В этих "новых" обстоятельствах становится очевидной постоянная борьба между теми, кто пытается контролировать контент в интернете, и теми, кто хочет отобрать контроль у крупных веб-платформ. Ускоряющийся цикл между теми, кто пытается публиковать, и теми, кто пытается цензурировать, свидетельствует об использовании архива в качестве оружия. В этой цифровой среде "прямо к публикации" санкционированное и незаконное, санированное и разоблаченное, доброкачественное и токсичное - все они борются за внимание в живом и непрерывном пространстве сражений Радикальной войны. Это делает память о войне не столько траекторией, по которой можно двигаться к устоявшемуся, социальному пониманию прошлого, сколько цифровой политикой неспокойного настоящего.
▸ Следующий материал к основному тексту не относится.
-- ==== Sys2Proof/Laws/State.lean ====
section
/-! SUPPORT. What each update of the state leaves unchanged: one lemma for each field and update, and the reads of one table after
the update of another. -/

namespace Sys2Proof.Machine

/-! ### Writes of fields are field writes -/

@[simp] theorem setb_eq (s : State) (f : Fld) (b : Bool) : s.setb f b = s.set f b.toNat := rfl
@[simp] theorem seti_eq (s : State) (f : Fld) (v : Int) : s.seti f v = s.set f (codeOf f.width v) := rfl
@[simp] theorem tally_eq (s : State) (f : Fld) : s.tally f = s.set f (min (2 ^ f.width - 1) (s.get f + 1)) := rfl

/-! ### `State.wr` -/

section
variable (s : State) (a : Nat) (v : Word)
@[simp] theorem wr_pending : (s.wr a v).pending = s.pending := rfl
@[simp] theorem wr_tb : (s.wr a v).tb = s.tb := rfl
@[simp] theorem wr_clock : (s.wr a v).clock = s.clock := rfl
@[simp] theorem wr_mem : (s.wr a v).mem = s.mem := rfl
@[simp] theorem wr_ecc : (s.wr a v).ecc = s.ecc := rfl
@[simp] theorem wr_soft : (s.wr a v).soft = s.soft := rfl
@[simp] theorem wr_hold : (s.wr a v).hold = s.hold := rfl
@[simp] theorem wr_resp : (s.wr a v).resp = s.resp := rfl
@[simp] theorem wr_inputs : (s.wr a v).inputs = s.inputs := rfl
@[simp] theorem wr_trackers : (s.wr a v).trackers = s.trackers := rfl
@[simp] theorem wr_occs : (s.wr a v).occs = s.occs := rfl
@[simp] theorem wr_units : (s.wr a v).units = s.units := rfl
@[simp] theorem wr_switched : (s.wr a v).switched = s.switched := rfl
@[simp] theorem wr_held : (s.wr a v).held = s.held := rfl
@[simp] theorem wr_bankCyl : (s.wr a v).bankCyl = s.bankCyl := rfl
@[simp] theorem wr_bankJob : (s.wr a v).bankJob = s.bankJob := rfl
@[simp] theorem wr_copyTb : (s.wr a v).copyTb = s.copyTb := rfl
@[simp] theorem wr_copySrc : (s.wr a v).copySrc = s.copySrc := rfl
@[simp] theorem wr_published : (s.wr a v).published = s.published := rfl
@[simp] theorem wr_copyJob : (s.wr a v).copyJob = s.copyJob := rfl
@[simp] theorem wr_esqs : (s.wr a v).esqs = s.esqs := rfl
@[simp] theorem wr_loops : (s.wr a v).loops = s.loops := rfl
@[simp] theorem wr_cses : (s.wr a v).cses = s.cses := rfl
@[simp] theorem wr_padc : (s.wr a v).padc = s.padc := rfl
@[simp] theorem wr_cae : (s.wr a v).cae = s.cae := rfl
@[simp] theorem wr_gpts : (s.wr a v).gpts = s.gpts := rfl
@[simp] theorem wr_hadc : (s.wr a v).hadc = s.hadc := rfl
@[simp] theorem wr_cmps : (s.wr a v).cmps = s.cmps := rfl
@[simp] theorem wr_gnorum : (s.wr a v).gnorum = s.gnorum := rfl
@[simp] theorem wr_cores : (s.wr a v).cores = s.cores := rfl
@[simp] theorem wr_moved : (s.wr a v).moved = s.moved := rfl
@[simp] theorem wr_pairs : (s.wr a v).pairs = s.pairs := rfl
@[simp] theorem wr_takeover : (s.wr a v).takeover = s.takeover := rfl
@[simp] theorem wr_locks : (s.wr a v).locks = s.locks := rfl
@[simp] theorem wr_waits : (s.wr a v).waits = s.waits := rfl
@[simp] theorem wr_arbs : (s.wr a v).arbs = s.arbs := rfl
@[simp] theorem wr_scrub : (s.wr a v).scrub = s.scrub := rfl
@[simp] theorem wr_bistTb : (s.wr a v).bistTb = s.bistTb := rfl
@[simp] theorem wr_bistJob : (s.wr a v).bistJob = s.bistJob := rfl
@[simp] theorem wr_dmas : (s.wr a v).dmas = s.dmas := rfl
@[simp] theorem wr_queues : (s.wr a v).queues = s.queues := rfl
@[simp] theorem wr_perc : (s.wr a v).perc = s.perc := rfl
@[simp] theorem wr_update : (s.wr a v).update = s.update := rfl
@[simp] theorem wr_fuses : (s.wr a v).fuses = s.fuses := rfl
@[simp] theorem wr_ring : (s.wr a v).ring = s.ring := rfl
@[simp] theorem wr_power : (s.wr a v).power = s.power := rfl
@[simp] theorem wr_ports : (s.wr a v).ports = s.ports := rfl
@[simp] theorem wr_draws : (s.wr a v).draws = s.draws := rfl
@[simp] theorem wr_byte (b : Nat) : (s.wr a v).byte b = s.byte b := rfl
@[simp] theorem wr_inp_of (m : Nat) : (s.wr a v).inp m = s.inp m := rfl
@[simp] theorem wr_trk_of (m : Nat) : (s.wr a v).trk m = s.trk m := rfl
@[simp] theorem wr_occ_of (m : Nat) : (s.wr a v).occ m = s.occ m := rfl
@[simp] theorem wr_unit_of (m : Nat) : (s.wr a v).unit m = s.unit m := rfl
@[simp] theorem wr_esq_of (m : Nat) : (s.wr a v).esq m = s.esq m := rfl
@[simp] theorem wr_loop_of (m : Nat) : (s.wr a v).loop m = s.loop m := rfl
@[simp] theorem wr_cse_of (m : Nat) : (s.wr a v).cse m = s.cse m := rfl
@[simp] theorem wr_gpt_of (m : Nat) : (s.wr a v).gpt m = s.gpt m := rfl
@[simp] theorem wr_cmp_of (m : Nat) : (s.wr a v).cmp m = s.cmp m := rfl
@[simp] theorem wr_core_of (m : Nat) : (s.wr a v).core m = s.core m := rfl
@[simp] theorem wr_pair_of (m : Nat) : (s.wr a v).pair m = s.pair m := rfl
@[simp] theorem wr_lock_of (m : Nat) : (s.wr a v).lock m = s.lock m := rfl
@[simp] theorem wr_wait_of (m : Nat) : (s.wr a v).wait m = s.wait m := rfl
@[simp] theorem wr_arb_of (m : Nat) : (s.wr a v).arb m = s.arb m := rfl
@[simp] theorem wr_dma_of (m : Nat) : (s.wr a v).dma m = s.dma m := rfl
@[simp] theorem wr_queue_of (m : Nat) : (s.wr a v).queue m = s.queue m := rfl
@[simp] theorem wr_now : (s.wr a v).now = s.now := rfl
end
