-- ==== Sys2Proof/Tests/Slice0.lean ====
section
/-! SUPPORT. Tests of single commands with results worked out in the spec or by hand from it, ill-formed commands that `Instr.wf` refuses,
and, for every statement with hypotheses, states and operands that meet them (`wit_…`, by the statement's name; the parts of a
conjunction follow the statement's clauses). -/

namespace Sys2Proof.Tests

open Sys2Proof Sys2Proof.Machine Sys2Proof.Machine.Fields

set_option Elab.async false

/-- The state of an outcome. -/
def after : Host.Outcome State Fault Refusal → State
  | .next s => s
  | _ => State.reset

/-- The device in RUN: clocks, angle domain and PERC firmware run, nothing is configured. -/
def live : State :=
  { State.reset with
    power := { angleReset := false, romDone := true, startStep := 6 }
    perc := { running := true } }.set CPR_CLKSTAT_OK 0x3F

/-- `live` at 1,000,000 tk. -/
def late : State := { live with tb := 1000000, clock := 1000000 }

/-- A capture entry of TS `ts` and level `b`. -/
def entry (ts : Nat) (b : Bool) : CapEntry :=
  { ts := ts, ovrb := false, index := false, dir := false, dirv := false, level := b, wsat := false, width := 0 }

/-- Tracker `n` is enabled on a wheel of four entries from table entry 0, with input 0 as its source. -/
def wheel (n : Nat) (s : State) : State :=
  (((s.set (AT_WDESC0_CNT n) 4).set (AT_CTL_EN n) 1).set (TI_CFG_EN 0) 1).set (TI_CFG_DEST 0) (n + 1)

/-- A table whose values and default have a property gives it for every key. -/
theorem findAt_all {α : Type} {P : α → Prop} {d : α} (hd : P d) {l : List (Nat × α)} (h : ∀ p ∈ l, P p.2) (k : Nat) :
    P (findAt (fun _ => d) k l) := by
  induction l with
  | nil => exact hd
  | cons p l ih =>
    have hp := h p (List.mem_cons_self ..)
    have hl := ih fun q hq => h q (List.mem_cons_of_mem _ hq)
    unfold findAt
    cases Nat.beq p.1 k
    · exact hl
    · exact hp

theorem eventsNamed_of {s : State} (hc : s.update.calib = [])
    (hu : ∀ p ∈ s.units, (∀ x ∈ p.2.edges, x.ev < 1024) ∧ p.2.pulse.all (fun q => decide (q.ev < 1024)) = true)
    (hl : ∀ p ∈ s.loops, p.2.msg.all (fun m => decide (m.ev < 1024)) = true) : EventsNamed s := by
  refine ⟨hc, fun c => ?_, fun k m h => ?_⟩
  · have := findAt_all (P := fun u : OutUnit => (∀ x ∈ u.edges, x.ev < 1024) ∧ u.pulse.all (fun q => decide (q.ev < 1024)) = true)
      (d := {}) ⟨by decide, by decide⟩ hu c
    refine ⟨this.1, fun p hp => ?_⟩
    have h2 := this.2
    unfold State.unit at hp
    rw [hp] at h2
    exact of_decide_eq_true h2
  · have h2 := findAt_all (P := fun l : Loop => l.msg.all (fun m => decide (m.ev < 1024)) = true) (d := {}) (by decide) hl k
    unfold State.loop at h
    rw [h] at h2
    exact of_decide_eq_true h2

/-! ### The step, the bus -/

theorem wit_StepTakesFrontCommand : ({ live with pending := [.fence 0, .passStrobe 0] } : State).pending = .fence 0 :: [.passStrobe 0] := by
  decide

theorem wit_IdleStepIsOneTick : live.pending = [] ∧ (∀ b : Fin 5, (live.queue (2 * b)).items = []) ∧ (∀ k, (live.port k).rx = []) ∧
    live.gnorum.late = [] ∧ live.perc.memBad = false ∧ live.update.active = [] ∧ live.ring.handing = [] ∧ (∀ p ∈ live.units, p.2.drain = false ∧ p.2.safeAt = none) ∧
    (∀ p ∈ live.loops, p.2.enterAt = none) ∧ (∀ n, (live.cmp n).edges = []) ∧
    ∀ q : Fin 4, live.get (HADC_SEQCFG_TTYP q) = 4 → synced (syncState live (live.get (HADC_SEQANG_TRK q))) = true :=
  ⟨by decide, by decide, fun _ => rfl, by decide, by decide, by decide, by decide, by decide, by decide, fun _ => rfl, by decide⟩

theorem wit_SettledKept : Settled State.reset ∧ step State.reset = .next (after (step State.reset)) := by
  exact ⟨⟨by decide +kernel, by decide⟩, rfl⟩

theorem wit_SramWordWrite :
    (0x10000000 ≤ (0x10000000 : Word).toNat ∧ (0x10000000 : Word).toNat % 4 = 0 ∧ bankOff live 0x10000000 = false ∧
      Granted live 15 0x10000000 true) ∧
    (0x105FFFFC : Word).toNat < 0x10600000 ∧ (0x105FFFFC : Word).toNat % 4 = 0 ∧ bankOff live 0x105FFFFC = false ∧
      Granted live 15 0x105FFFFC true := by unfold Granted; decide

theorem wit_BusErrors : live.get ACT_BERR0_VALID = 0 ∧ (recordError 3 0xFFFFFFFC 15 true live).get ACT_BERR0_VALID = 1 ∧
    (live.set ⟨Reg.IRQC_ENSET 7, 30, 1⟩ 1).enabled 254 = true ∧ live.isActive 254 = false ∧
    (live.set ⟨Reg.IRQC_ENSET 7, 29, 1⟩ 1).enabled 253 = true ∧ live.isActive 253 = false ∧
    issues live 15 = true ∧ busAddr 15 0xFFFFFFFC = 0xFFFFFFFC ∧ placeOf 15 0xFFFFFFFC = .unmapped := by decide

theorem wit_RegisterTransferSize : issues live 15 = true ∧ placeOf 15 0x40010000 = .words ∧ AccSize.byte ≠ .word ∧ placeOf 15 0x50040002 = .words ∧
    0x50040002 % 4 ≠ 0 := by decide

theorem wit_ReadsWithEffect :
    Granted live 15 (Reg.TI_STAT 0) false ∧ Granted live 15 (Reg.TI_STAT 15) false ∧ Granted live 15 (Reg.AT_PHASEL 3) false ∧
      Granted live 15 (Reg.CAP_TSL 15) false ∧ live.get (TI_CFG_DEST 15) = 0 ∧
      ((live.putInp 15 { queue := [entry 5 true] }).inp 15).queue = [entry 5 true] ∧
      (let d : LateDrop := ⟨1000000, entry 9 true, false, false, 0, 0⟩
       let s := late.putInp 15 { queue := [entry 5 true], lateDrop := some d }
       (s.inp 15).lateDrop = some d ∧ d.tb = s.now ∧ d.more = 0 ∧ ({ s with tb := 1000001 } : State).now ≠ d.tb) ∧
      Granted live 15 (Reg.GPTt_CAP 31 1) false ∧
      (((live.putGpt 31 (({} : Gpt).putChan 1 { queue := [7] })).gpt 31).chan 1).queue = [7] ∧
      (let d : GptDrop := ⟨1000000, 8, false, 0⟩
       let s := late.putGpt 31 (({} : Gpt).putChan 1 { queue := [7], lateDrop := some d })
       ((s.gpt 31).chan 1).lateDrop = some d ∧ d.tb = s.now ∧ ({ s with tb := 1000001 } : State).now ≠ d.tb) ∧
      Granted live 15 (Reg.HADC_RES 31) false := by unfold Granted; decide

theorem wit_AngleTableWrites :
    (live.angleRuns = true ∧ Granted live 15 (toothAddr 8191 + 4) true ∧ entryInUse live 8191 = false) ∧
    (Granted (wheel 0 live) 15 (toothAddr 0) true ∧ entryInUse (wheel 0 live) 0 = true) ∧
    (live.ring.follows = [] ∧ Granted live 15 (Reg.AT_WCYL 3 23) true) ∧
    (∀ w ∈ eccWords ((0xFFFFFFFF : Word).toNat / 4 * 4), live.ecc.contains w = false) ∧
    (tcmWindow ((0x0C0DFFFF : Word).toNat / 4 * 4)).isSome = true ∧ live.soft.contains ((0x0C0DFFFF : Word).toNat / 4 * 4) = false ∧
    (sramBank ((0x10000003 : Word).toNat / 4 * 4)).isSome = true ∧ live.soft.contains ((0x10000003 : Word).toNat / 4 * 4) = false ∧
    (let x : QItem := ⟨5, 0, false, false, false⟩; ((live.putQueue 31 { items := [x] }).queue 31).items[0]? = some x) ∧
    ((live.putCore 3 { ilines := [4194304] }).core 3).ilines.contains ((0x10000003 : Word).toNat / 4 * 4 / 64) = true := by
  unfold Granted; decide

/-! ### Timed inputs -/

theorem wit_InputEdges :
    (let s := late.set (TI_CFG_EN 15) 1
     s.angleRuns = true ∧ s.flag (TI_CFG_EN 15) = true ∧ s.get (TI_CFG_MODE 15) ≠ 1 ∧ (s.inp 15).pin ≠ true) ∧
    (let s := (late.set (TI_CFG_EN 0) 1).putInp 0 { passed := [(999990, true)], lastPass := some 999990 }
     s.get (TI_CFG_EN 0) = 1 ∧ s.get (TI_CFG_MODE 0) = 0 ∧ s.get (TI_CFG_POL 0) = 0 ∧ (s.inp 0).passed = (999990, true) :: [] ∧
      999990 + captureDelay s 0 ≤ s.now ∧ (∀ t0, (s.inp 0).lastPass = some t0 → t0 + s.get (TI_FLT_BLNK (filterOwner s 0)) ≤ 999990) ∧
      (s.inp 0).queue.length < 4 ∧ s.get (TI_CFG_IDXEN 0) = 0) ∧
    (let s := ((late.set (TI_CFG_MODE 2) 3).set (TI_CFG_EN 2) 1).putInp 2 { pulse := some 5 }
     s.get (TI_CFG_MODE 2) = 3 ∧ s.get (TI_CFG_EN 2) = 1 ∧ (s.inp 2).pulse = some 5 ∧ (s.inp 2).pulseSat = false ∧
      5 + 0xFFFF + captureDelay s 2 ≤ s.now ∧ (s.inp 2).queue.length < 4) := by
  refine ⟨by decide, ⟨by decide, by decide, by decide, by decide, by decide, ?_, by decide, by decide⟩, by decide⟩
  intro t0 h
  cases h
  decide

theorem wit_InputQueues :
    (live.angleRuns = true ∧ live.get (TI_CFG_EN 15) = 0 ∧ live.get (TI_CFG_LOCK 15) = 0 ∧ inputRefused live 15 = false ∧
      live.get (TI_CFG_MODE 15) ≠ 1) ∧
    (let s := (live.set (TI_CFG_MODE 4) 3).set (TI_CFG_POL 4) 2
     s.get (TI_CFG_EN 4) = 0 ∧ s.get (TI_CFG_LOCK 4) = 0 ∧ inputRefused s 4 = true) ∧
    (let s := live.set (TI_CFG_EN 4) 1
     s.get (TI_CFG_EN 4) = 1 ∧ s.get (TI_CFG_LOCK 4) = 0 ∧ 4 ≤ (4 : Fin 16).val) ∧ filterRuns live 15 = false ∧
    (let s := ((late.set (TI_CFG_EN 9) 1).set (TI_CFG_POL 9) 2).putInp 9 { passed := [(5, false)], queue := [entry 1 true, entry 2 true, entry 3 true, entry 4 true] }
     s.get (TI_CFG_EN 9) = 1 ∧ s.get (TI_CFG_MODE 9) = 0 ∧ s.get (TI_CFG_POL 9) = 2 ∧ (s.inp 9).passed = (5, false) :: [] ∧ 5 + captureDelay s 9 ≤ s.now ∧
      (s.inp 9).lastPass = none ∧ (s.inp 9).queue.length = 4) := by decide
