-- ==== Sys2Proof/Machine/Dispatch.lean ====
section
/-! DEFINITION. The one match from an operation to its meaning. -/

namespace Sys2Proof.Machine

def exec (i : Instr) (s : State) : Host.Outcome State Fault Refusal :=
  match i with
  -- the command (40_command.md)
  | .hash base len seed => Sys2Proof.Machine.execHash base len seed s
  | .init => Sys2Proof.Machine.execInit s
  -- the accumulator (41_accumulate.md)
  | .xor8 => Sys2Proof.Machine.execXor8 s
  | .xor4 => Sys2Proof.Machine.execXor4 s
  | .xor2 => Sys2Proof.Machine.execXor2 s
  | .xor1 => Sys2Proof.Machine.execXor1 s
  -- fold, normalise, blend (42_finalize.md)
  | .fold => Sys2Proof.Machine.execFold s
  | .norm => Sys2Proof.Machine.execNorm s
  | .blend => Sys2Proof.Machine.execBlend s
  -- the response (40_command.md)
  | .ret => Sys2Proof.Machine.execRet s

end Sys2Proof.Machine
end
Этому способствуют соединительные эффекты современных информационных инфраструктур, где средства коммуникации и архивы превращаются в повседневный мир новостного цикла социальных сетей. Следствием этого является неограниченная способность к мгновенному воспроизведению, которая не позволяет молчать, не поощряет человеческое воображение или естественную рефлексию для размышления или забывания.
Таким образом, война оказывается застигнутой при переходе "от эпохи записанной памяти к эпохе потенциальной памяти" (Bowker 2007, p. 26). В этом контексте архив не может предложить нейтральную калибровку для определения того, как интерпретировать переход от записанной к потенциальной памяти. Вместо этого архив становится источником для усиления умозаключений о прошлом. Укрепляющие умозаключения обретают собственную жизнь, зацикливаются и не могут достичь того понимания прошлого в обществе, которое было возможно в эпоху аналогового вещания. С этой точки зрения, память в контексте двадцатого века может быть карикатурно представлена как обладающая заметной траекторией репрезентации и осаждения, которая прошла через упадок и разложение печатных изданий и магнитных лент, на которых она была впервые запечатлена. Однако война, ведущаяся в современную эпоху потенциальной памяти, заперта в вечной призме. Множество конкурирующих видений, быстро и непрерывно циркулирующих вокруг одного события, а также связь и заражение от конкретного момента питают не поддающееся исчислению количество информационных петель.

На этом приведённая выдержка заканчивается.